Now you are truly bereft of ignition. Time has worn you away and mellowed your heroic averments. And also there is something else. A nagging voice that offers your own inner opposition; that heroism is beset by the same dull mental incontinence as cruelty. Heroism is another word for audacity and only audacious people can overlook it's vast accruement of inconsistencies, the vanities and minutiae of ruin it picks up along the road to achievement. You do what any good person who is not heroic would do. You pack your bags and seek the world, hoping if not to save it, then to rid yourself of guilt by sharing in it's troubles. You dip into a mire of half-invented darkness, imbibe with a naive palate the diluted ale of strife and loss, only to find it can be pleasurable to become intimate with the world.
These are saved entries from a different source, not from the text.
theorem exec_drw_drawn {x y : Reg} {n : BitVec 4} {s : State} (h : n = 0 ∨ s.i.toNat + n.toNat - 1 ≤ 4095) :
    ∃ t, exec (.drw x y n) s = .next t ∧ Drawn s x y n t := by
  have hr : s.rangeFault n.toNat = none := State.rangeFault_eq_none.mpr (h.imp (congrArg BitVec.toNat) (by omega))
  have hcoll := s.disp.xorSprite_collision (anchorY (s.getV y)) (anchorX (s.getV x)) (s.mem.readBytes (s.ea 0) n.toNat)
  have he := exec_drw_of_inBounds (x := x) (y := y) hr
  refine ⟨_, he, fun q p => Display.pixel_xorSprite _ _ _ _ q p, fun hhit => ?_, fun hmiss => ?_, rfl,
    keepsRegs_setV flagReg _ fun _ => rfl, ?_⟩
  · rw [State.setVF_eq, State.getV_setV_same, hcoll.mpr hhit]
    rfl
  · rw [State.setVF_eq, State.getV_setV_same, Bool.eq_false_iff.mpr (mt hcoll.mp hmiss)]
    rfl
  · exact (((keeps_advance s).trans (keeps_setDisp _ _)).trans (keeps_setV _ flagReg _)).mono (by simp)

/-- Settles O33: a draw in bounds inverts the covered pixels, which in numbers are those of the statement. -/
theorem drawSprite : Obligations.DrawSprite := by
  intro x y n s
  refine ⟨decodeOfEncode (.drw x y n), fun h => ?_, fun hn h => ?_⟩
  · obtain ⟨t, he, hd⟩ := exec_drw_drawn (x := x) (y := y) h
    refine ⟨t, he, fun q p hhit => ?_, fun q p hhit => ?_, fun ⟨q, p, hhit, hon⟩ => ?_, fun hoff => ?_, hd.pc, hd.regs,
      hd.keeps⟩
    · rw [hd.pixel, drawCovers_iff.mpr hhit, Bool.xor_true]
    · rw [hd.pixel, Bool.eq_false_iff.mpr (mt drawCovers_iff.mp hhit), Bool.xor_false]
    · exact hd.hit ⟨q, p, drawCovers_iff.mpr hhit, hon⟩
    · refine hd.miss fun ⟨q, p, hcov, hon⟩ => ?_
      simp [hoff q p (drawCovers_iff.mp hcov)] at hon
  · have hn0 : n.toNat ≠ 0 := fun h0 => hn (BitVec.eq_of_toNat_eq h0)
    exact exec_of_fails (.drw x y n _ (State.rangeFault_eq_some.mpr ⟨hn0, by omega, rfl⟩))

/-- A draw whose anchor is not in VF leaves what the same draw reads, so it covers the same pixels again. -/
theorem Drawn.covers_again {s t : State} {x y : Reg} {n : BitVec 4} (h : Drawn s x y n t) (hx : x ≠ 15) (hy : y ≠ 15)
    (q p : Nat) : drawCovers t x y n q p = drawCovers s x y n q p := by
  have hi : t.i = s.i := h.keeps .index (by simp)
  have hmem : ∀ a : Nat, t.mem.read a = s.mem.read a := h.keeps .mem (by simp)
  rw [Bool.eq_iff_iff, drawCovers_iff, drawCovers_iff, h.regs x (by simpa using hx), h.regs y (by simpa using hy)]
  simp only [State.ea, hi, hmem]

/-- Settles O34: the second draw inverts the same pixels back, and a pixel that the first one turned on collides. -/
theorem drawTwiceRestores : Obligations.DrawTwiceRestores := by
  intro x y n s hx hy h
  obtain ⟨t, ht, hst⟩ := exec_drw_drawn (x := x) (y := y) h
  have hi : t.i = s.i := hst.keeps .index (by simp)
  obtain ⟨u, hu, htu⟩ := exec_drw_drawn (s := t) (x := x) (y := y) (hi ▸ h)
  have hcov := hst.covers_again hx hy
  refine ⟨t, ht, u, hu, fun q p => ?_, fun ⟨q, p, hoff, hon⟩ => ?_, fun hnone => ?_⟩
  · rw [htu.pixel, hcov, hst.pixel, Bool.xor_assoc, Bool.xor_self, Bool.xor_false]
  · have hc : drawCovers s x y n q p = true := by rwa [hst.pixel, hoff, Bool.false_xor] at hon
    exact htu.hit ⟨q, p, (hcov q p).trans hc, hon⟩
  · refine htu.miss fun ⟨q, p, hc, hon⟩ => ?_
    rw [hcov] at hc
    have hoff : s.disp.pixel q p = false := by simpa [hst.pixel, hc] using hon
    rw [hnone q p hoff] at hon
    cases hon

end Sys2Proof.Machine

/-! PROOFS. Memory (spec/43_index_memory.md): the rows that store and load bytes at I. -/

namespace Sys2Proof.Machine

/-! ### Fx33, Fx55, Fx65 -/

/-- The rows that store: the bytes are at `I` upward, and nothing else but PC changes (R153, R154). -/
theorem setMem_spec (s : State) {bs : List Byte} (hin : s.i.toNat + bs.length ≤ 4096) :
    let t := s.advance.setMem (s.mem.writeBytes (s.ea 0) bs)
    (∀ k < bs.length, t.mem.read (s.ea k) = bs.getD k 0) ∧ t.pc = s.pc + 2 ∧ KeepsMemOutside (s.ea 0) bs.length s t ∧
      KeepsAllBut [.mem, .pc] s t :=
  ⟨fun _ hk => Memory.read_writeBytes_inside s.mem hk hin, rfl,
   fun b hb => Memory.read_writeBytes_outside s.mem (s.ea 0) b bs hb,
   ((keeps_advance s).trans (keeps_setMem _ _)).mono (by simp)⟩

theorem exec_ldB {x : Reg} {s : State} (h : s.i.toNat ≤ 4093) : exec (.ldB x) s =
    .next (s.advance.setMem (s.mem.writeBytes (s.ea 0) (decimalDigits (s.getV x)))) := by
  have hr : s.rangeFault 3 = none := State.rangeFault_eq_none.mpr (by omega)
  simp only [exec, execLdB, hr]

/-- Settles O37: each digit is below 256, so its byte reads as the digit. -/
theorem storeDecimalDigits : Obligations.StoreDecimalDigits := by
  intro x s
  refine ⟨decodeOfEncode (.ldB x), fun h => ?_,
    fun h => exec_of_fails (.ldB x _ (State.rangeFault_eq_some.mpr ⟨by decide, by omega, rfl⟩))⟩
  obtain ⟨hread, hrest⟩ := setMem_spec s (bs := decimalDigits (s.getV x)) (Nat.add_le_add_right h 3)
  have hv := (s.getV x).isLt
  refine ⟨_, exec_ldB h, ?_, ?_, ?_, hrest⟩
  · rw [hread 0 (by decide : 0 < 3)]
    exact Nat.mod_eq_of_lt (by omega)
  · rw [hread 1 (by decide : 1 < 3)]
    exact Nat.mod_eq_of_lt (by omega)
  · rw [hread 2 (by decide : 2 < 3)]
    exact Nat.mod_eq_of_lt (by omega)

theorem rangeFault_of_lt {x : Reg} {s : State} (h : 4095 < s.i.toNat + x.val) :
    s.rangeFault (x.val + 1) = some (max s.i.toNat 4096) :=
  State.rangeFault_eq_some.mpr ⟨Nat.succ_ne_zero _, Nat.succ_lt_succ h, rfl⟩

/-- Settles O38: the bytes written at `I` upward are the registers up to `V[x]`. -/
theorem storeRegisters : Obligations.StoreRegisters := by
  intro x s
  refine ⟨decodeOfEncode (.storeRegs x), fun h => ?_, fun h => exec_of_fails (.storeRegs x _ (rangeFault_of_lt h))⟩
  have hlen : (s.regBytes (x.val + 1)).length = x.val + 1 := by simp [State.regBytes]
  obtain ⟨-, hpc, hmem, hk⟩ := setMem_spec s (bs := s.regBytes (x.val + 1)) (by omega)
  rw [hlen] at hmem
  exact ⟨_, exec_storeRegs h, fun k hkx => read_storedRegs h hkx, hpc, hmem, hk⟩

theorem exec_loadRegs {x : Reg} {s : State} (h : s.i.toNat + x.val ≤ 4095) :
    exec (.loadRegs x) s = .next (s.advance.setRegs 0 (s.mem.readBytes (s.ea 0) (x.val + 1))) := by
  have hr : s.rangeFault (x.val + 1) = none := State.rangeFault_eq_none.mpr (by omega)
  simp only [exec, execLoadRegs, hr]

/-- A register after the loads of Fx65: the byte at its place up to `V[x]`, and above it the old value. -/
theorem getV_loadedRegs (s : State) (x k : Reg) :
    (s.advance.setRegs 0 (s.mem.readBytes (s.ea 0) (x.val + 1))).getV k =
      if k ≤ x then s.mem.read (s.ea k.val) else s.getV k := by
  rw [State.getV_setRegs, if_pos (Nat.zero_le _), Memory.getD_readBytes]
  exact if_congr Nat.lt_succ_iff rfl rfl

/-- Settles O39: the registers up to `V[x]` take the bytes read, and the others keep theirs. -/
theorem loadRegisters : Obligations.LoadRegisters := by
  intro x s
  refine ⟨decodeOfEncode (.loadRegs x), fun h => ?_, fun h => exec_of_fails (.loadRegs x _ (rangeFault_of_lt h))⟩
  refine ⟨_, exec_loadRegs h, fun k hk => ?_, fun k hk => ?_, ?_, ?_⟩
  · rw [getV_loadedRegs, if_pos hk]
  · rw [getV_loadedRegs, if_neg (not_le.mpr hk)]
  · rw [State.setRegs_pc, State.advance_pc]
  · exact ((keeps_advance s).trans (keeps_setRegs _ 0 _)).mono (by simp)

end Sys2Proof.Machine
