-- ==== Sys2Proof/Machine/Flags.lean ====
section
/-! DEFINITION. The status word. The block has no condition flags (rule R36); what it reports is
`HSTAT`, assembled and read here (rules R27, R270). -/

namespace Sys2Proof.Machine

/-- `HSTAT` from its fields; bits 7..4 are 0 (rule R27). `STEP` has 16 bits: a transport-call index of
a block that passed its checks is at most 71 (rule R26; log 26). -/
def mkHstat (kind cause : BitVec 2) (op : Byte) (failed : Nat) : BitVec 32 :=
  BitVec.ofNat 16 failed ++ op ++ 0#4 ++ cause ++ kind

/-- `HSTAT.KIND` (rule R27). -/
def hstatKind (h : BitVec 32) : BitVec 2 := h.extractLsb' 0 2

/-- `HSTAT.CAUSE` (rule R27). -/
def hstatCause (h : BitVec 32) : BitVec 2 := h.extractLsb' 2 2

/-- `HSTAT[7:4]`, hardwired 0 (rule R27). -/
def hstatReserved (h : BitVec 32) : BitVec 4 := h.extractLsb' 4 4

/-- `HSTAT.OP` (rule R27). -/
def hstatOp (h : BitVec 32) : Byte := h.extractLsb' 8 8

/-- `HSTAT.STEP` (rule R27). -/
def hstatStep (h : BitVec 32) : BitVec 16 := h.extractLsb' 16 16

/-- The `CAUSE` code of a TransportError (rule R270). -/
def causeCode : Cause → BitVec 2
  | .nack => 0
  | .timeout => 1
  | .notReady => 2
  | .other => 3

/-- `KIND` of an operation that ended without error (rule R27). -/
def kindOk : BitVec 2 := 0

/-- `KIND` of a ConstructionError (rule R27). -/
def kindConstruction : BitVec 2 := 1

/-- `KIND` of a TransportError (rule R27). -/
def kindTransport : BitVec 2 := 2

end Sys2Proof.Machine
end

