-- ==== Sys2Proof/Machine/Core.lean ====
section
/-! DEFINITION. The machine as the host's interface takes it. -/

def Sys2Proof.core : Host.Core :=
  { State := Sys2Proof.Machine.State
    Fault := Sys2Proof.Machine.Fault
    Refusal := Sys2Proof.Machine.Refusal
    step := Sys2Proof.Machine.step
    reset := Sys2Proof.Machine.State.reset }
end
It has tricks in bed you never dreamed of. You return to wherever it is you came from and design new plans for the morning with the hope that revelations can be liars.
In the end, you will pick and choose your way amongst the baying fold, woofing and tweeting your mediocre advancements with every toe-step on a nonexistent threshold. With any luck you will never venture outside the ring of failure. Because in a world of leverages, debts, cut-backs, securities, roll-overs, insurance, and lotteries, it's all or nothing for you. Indeed, we hem a bitter edge with our thimble. Having nestled back into the rich waters of toil, you will swim upstream with the trout to breed. Perhaps you go back to college, hopefully find a job that doesn't grind you down too quickly, and maybe seek out a separate soul to share in some prevaricating mental easement. But at night you will wonder at yourself and the world. And you will tell your children, the future-world's hope, that they are already heros.
There is economy in such salvation.
This is all assuming that you do not plan on going into law. Please, don't kid yourself. Attorney's can't be heros.